··· Data for review ···
/-- R91, R97, R218, R238, R310, R321: a step runs the decoded instruction. With a hook, a warp, a weir context or a packet
next in the order of events, the word at its own program counter is decoded, and the step is what that instruction does with
the agent in focus; a run issued whole comes to its marker; an event next in the order happens. A weir executes at most one
instruction of its Running contexts in a clock. The order of events is the model's (log 1), and so is the turn of a weir's
contexts (log 52). With nothing ordered from outside, a clock passes, and the oldest waiting write, the hook or the packet in
hand goes first. -/
def Obligations.StepRunsDecoded : Prop :=
  ∀ (s : State) (rest : List Move) (i : Instr),
    let at_ := fun (f : Focus) => { s with agenda := rest, focus := f }
    let u := passClocks 1 { s with focus := .none }
    (∀ h x, s.agenda = .hook :: rest → s.hook = some h → h.steps < 64 → h.words[h.pc]? = some x → decodeHook x = some i →
      step s = exec i (at_ .hook)) ∧
    (∀ k w r a x, s.agenda = .warp k :: rest → lookup k s.warps = some w → w.run = some r → r.words[r.index]? = some (a, x) →
      decodeSimt x = some i → step s = exec i (at_ (.warp k))) ∧
    (∀ k w r, s.agenda = .warp k :: rest → lookup k s.warps = some w → w.run = some r → r.words[r.index]? = none →
      step s = exec (.runMarker k) (at_ .none)) ∧
    (∀ c x y, s.agenda = .weir c :: rest → lookup c s.weirs = some x → x.state = .running → weirDue s c = true →
      (x.passing = true ∨ (x.wdbg.getLsbD 11 = false ∧ x.wdbg.getLsbD 23 = false)) → x.bad = [] → x.slots[x.pc]? = some y →
      decodeWeir y = some i → (∀ w, i ≠ .dsel w) →
      step s = exec i { at_ (.weir c) with weirTurn := put (c / 4) (c % 4, s.clock) s.weirTurn }) ∧
    (∀ c x, s.agenda = .weir c :: rest → lookup c s.weirs = some x → x.state ≠ .running ∨ weirDue s c = false →
      step s = .next (at_ .none)) ∧
    (∀ c n, lookup (c / 4) s.weirTurn = some (n, s.clock) → weirDue s c = false) ∧
    (∀ c, (∀ n, lookup (c / 4) s.weirTurn ≠ some (n, s.clock)) →
      (∀ d, d / 4 = c / 4 → d ≠ c → (lookupD d {} s.weirs).state ≠ .running) → weirDue s c = true) ∧
    (∀ q ix p, s.agenda = .command :: rest → s.taken = some (q, ix, p) → step s = exec (decodePacket p) (at_ .command)) ∧
    (s.agenda = .event i :: rest → step s = exec i (at_ .none)) ∧
    (s.agenda = [] → s.power = .d3cold → step s = .next { s with focus := .none }) ∧
    (s.agenda = [] → s.power ≠ .d3cold → u.clock = s.clock + 1 ∧ (s.unmapped = [] → u.hook = s.hook ∧ u.taken = s.taken ∧ u.buffer = s.buffer) ∧
      (u.buffer ≠ [] → step s = .next (performNth 0 u)) ∧
      (∀ h x, u.buffer = [] → u.hook = some h → h.steps < 64 → h.words[h.pc]? = some x → decodeHook x = some i →
        step s = exec i { u with focus := .hook }) ∧
      (∀ q ix p, u.buffer = [] → u.hook = none → u.taken = some (q, ix, p) →
        step s = exec (decodePacket p) { u with focus := .command }))

/-- R82, R89 to R91, R96, R99, R254, R255: a run fetched whole. It begins at the least program counter of the warp's Ready
lanes with no load pending that were not released in this very clock;
each of its 1 to 24 words lies in a line of the core's instruction cache, at an address the header's code covers, within one
fetch block, and decodes; the last word carries the marker, and no other; no register but a temporary is written twice. -/
def Obligations.FetchedRun : Prop :=
  ∀ (s : State) (k : Nat) (w : Warp) (words : List (Nat × BitVec 128)), fetchRun s k w = .ready words →
    ∃ a, w.issueAddr s.clock = some a ∧ a % 4 = 0 ∧
      (∃ l ∈ w.lanes, l.state = .ready ∧ l.loads = [] ∧ l.due ≤ s.clock ∧ l.lpc = a) ∧
      (∀ l ∈ w.lanes, l.state = .ready → l.loads = [] → l.due ≤ s.clock → a ≤ l.lpc) ∧ 1 ≤ words.length ∧ words.length ≤ 24 ∧
      (words.head?.map (fun x => x.1)) = some 0 ∧
      ∀ n x, words[n]? = some x → codeAt s (k / 64) (launchOf s w).asn (a + x.1) = some x.2 ∧ (decodeSimt x.2).isSome = true ∧
        ∃ op y, splitWord x.2 = some (op, y) ∧ (y.mark = true ↔ n + 1 = words.length) ∧
          (a + x.1) % 32 + y.len.bytes ≤ 32 ∧ w.hdrAt + 64 ≤ a + x.1 ∧ a + x.1 + y.len.bytes ≤ w.hdrAt + hdrCodelen w.hdr ∧
          (∀ x', words[n + 1]? = some x' → a + x'.1 = normLpc (a + x.1 + y.len.bytes)) ∧
          ∀ m z op' y', m < n → words[m]? = some z → splitWord z.2 = some (op', y') →
            ∀ r ∈ writesOf op y, r.isT = false → r ∉ writesOf op' y' ∧ r ∉ readsOf op' y'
···
• **What you are asked to do**: What is wanted is one number: how many lines in the listing hold the string "loads".

• **Exercise solution**: 2